* About this task: Filter the entries for the string "metaOff". Copy each line that has it.

* Raw data:
-- ==== Sys2Proof/Machine/Copy.lean ====
section
/-!
DEFINITION. Asynchronous copies (R237 to R251): XCOPY in its five directions, XLOADW (R181) and RFENCE, with the events that take
a copy's record, move one destination sector and complete its tag.
-/
namespace Sys2Proof.Machine
open Sys2Proof

/-! ## The shape record (R237) -/

/-- The fields of a shape record. -/
structure CopyRec where
  base : Nat
  place : BitVec 16
  efmt : Nat
  rank : Nat
  flags : Nat
  mcast : Nat
  dims : List Nat
  spitch : Nat
  strides : List Nat
  boxes : List Nat
  dnode : Nat
  dchan : Nat
  metaOff : Nat
  coord3 : Int
  coord4 : Int
  dsoff : Nat
  /-- Whether every reserved byte is 0. -/
  clean : Bool
  deriving DecidableEq, Repr, Inhabited

/-- Whether `n` bytes of a byte string are 0. -/
def zeroAt (bs : List Byte) (o n : Nat) : Bool := ((bs.drop o).take n).all (· == 0#8)

/-- Read a record (R237). -/
def parseRec (bs : List Byte) : CopyRec :=
  { base := numAt bs 0 8, place := BitVec.ofNat 16 (numAt bs 8 2), efmt := numAt bs 0x0A 1, rank := numAt bs 0x0B 1
    flags := numAt bs 0x0C 2, mcast := numAt bs 0x0E 2
    dims := (List.range 5).map fun d => numAt bs (0x10 + 4 * d) 4
    spitch := numAt bs 0x24 4
    strides := 0 :: (List.range 4).map fun d => numAt bs (0x28 + 8 * d) 8
    boxes := (List.range 5).map fun d => numAt bs (0x48 + 2 * d) 2
    dnode := numAt bs 0x52 2, dchan := numAt bs 0x54 1, metaOff := numAt bs 0x58 8
    coord3 := intOf 32 true (numAt bs 0x60 4), coord4 := intOf 32 true (numAt bs 0x64 4), dsoff := numAt bs 0x68 4
    clean := zeroAt bs 0x55 3 && zeroAt bs 0x6C 84 }

/-- The element width in bits of a format (R237). -/
def elemBits (f : Nat) : Nat := if f ≤ 2 then 32 else if f = 3 ∨ f = 4 ∨ f = 10 ∨ f = 11 then 16 else if f = 7 ∨ f = 9 then 4 else 8
/-- OOBP, EXPAND and RCHAN. -/
def CopyRec.oobp (r : CopyRec) : Bool := r.flags % 2 == 1
def CopyRec.expand (r : CopyRec) : Bool := r.flags / 2 % 2 == 1
def CopyRec.rchan (r : CopyRec) : Bool := r.flags / 4 % 2 == 1
/-- The row size in bytes. -/
def CopyRec.row (r : CopyRec) : Nat := r.boxes.getD 0 0 * elemBits r.efmt / 8
/-- The stash bytes from one box row to the next (R237, R238). -/
def CopyRec.pitch (r : CopyRec) : Nat := if r.spitch = 0 then r.row else r.spitch
/-- A box extent, 1 at and above RANK (R238). -/
def CopyRec.box (r : CopyRec) (d : Nat) : Nat := if d < r.rank then r.boxes.getD d 1 else 1
/-- The rows of the box. -/
def CopyRec.rows (r : CopyRec) : Nat := r.box 1 * r.box 2 * r.box 3 * r.box 4
/-- The 16-byte chunks of a row, and of the box. -/
def CopyRec.perRow (r : CopyRec) : Nat := r.row / 16
def CopyRec.chunks (r : CopyRec) : Nat := r.rows * r.perRow

/-- The record keeps R237 to R239 and R244 for a copy of direction `dir` with coordinate c0. -/
def CopyRec.ok (r : CopyRec) (own dir : Nat) (xloadw : Bool) (c0 : Int) : Bool :=
  let dim (f : Nat → Bool → Bool) : Bool := (List.range 5).all fun d => f d (decide (d < r.rank))
  r.clean && r.place.toNat % 8 != 1 && r.base % 16 == 0 && decide (r.efmt ≤ 11) && decide (1 ≤ r.rank) && decide (r.rank ≤ 5)
    && decide (r.flags < 8)
    && dim (fun d b => if b then r.dims.getD d 0 != 0 else r.dims.getD d 0 == 0)
    && dim (fun d b => if b then r.strides.getD d 0 % 16 == 0 else r.strides.getD d 0 == 0)
    && dim (fun d b => if b then decide (1 ≤ r.boxes.getD d 0) && decide (r.boxes.getD d 0 ≤ 256) else r.boxes.getD d 0 == 0)
    && r.boxes.getD 0 0 * elemBits r.efmt % 128 == 0
    && (r.spitch == 0 || (r.spitch % 16 == 0 && decide (r.row ≤ r.spitch)))
    && decide (r.dchan < 16)
    && (dir != 4 || (decide (r.dnode < 4608) && r.dnode != own))
    && (dir != 2 || r.dsoff % 16 == 0)
    && (dir == 2 || c0 * elemBits r.efmt % 128 == 0)
    && (!r.expand || xloadw || ((dir == 0 || dir == 3) && r.boxes.getD 0 0 % 4 == 0 && c0 % 4 == 0 && r.dims.getD 0 0 % 4 == 0))

/-- The coordinates c0 to c4 (R238). -/
def Copy.coords (c : Copy) (r : CopyRec) : List Int :=
  [(c.args.getD 1 0#32).toInt, (c.args.getD 2 0#32).toInt, (c.args.getD 3 0#32).toInt, r.coord3, r.coord4]
/-- cd + bd for d = 1 to 4 of a row (R238). -/
def rowCoords (r : CopyRec) (cs : List Int) (row : Nat) : List Int :=
  let b1 := row % r.box 1
  let b2 := row / r.box 1 % r.box 2
  let b3 := row / (r.box 1 * r.box 2) % r.box 3
  let b4 := row / (r.box 1 * r.box 2 * r.box 3)
  [cs.getD 1 0 + b1, cs.getD 2 0 + b2, cs.getD 3 0 + b3, cs.getD 4 0 + b4]
/-- Whether dimensions 1 and up of a row are in bounds. -/
def rowIn (r : CopyRec) (xs : List Int) : Bool :=
  (List.range 4).all fun k => decide (r.rank ≤ k + 1) ||
    (decide (0 ≤ xs.getD k 0) && decide (xs.getD k 0 < r.dims.getD (k + 1) 0))
/-- The global byte offset of a row's dimension-1-to-4 part. -/
def rowStride (r : CopyRec) (xs : List Int) : Int :=
  (List.range 4).foldl (fun a k => if k + 1 < r.rank then a + xs.getD k 0 * r.strides.getD (k + 1) 0 else a) 0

* Response:
  metaOff : Nat
    dnode := numAt bs 0x52 2, dchan := numAt bs 0x54 1, metaOff := numAt bs 0x58 8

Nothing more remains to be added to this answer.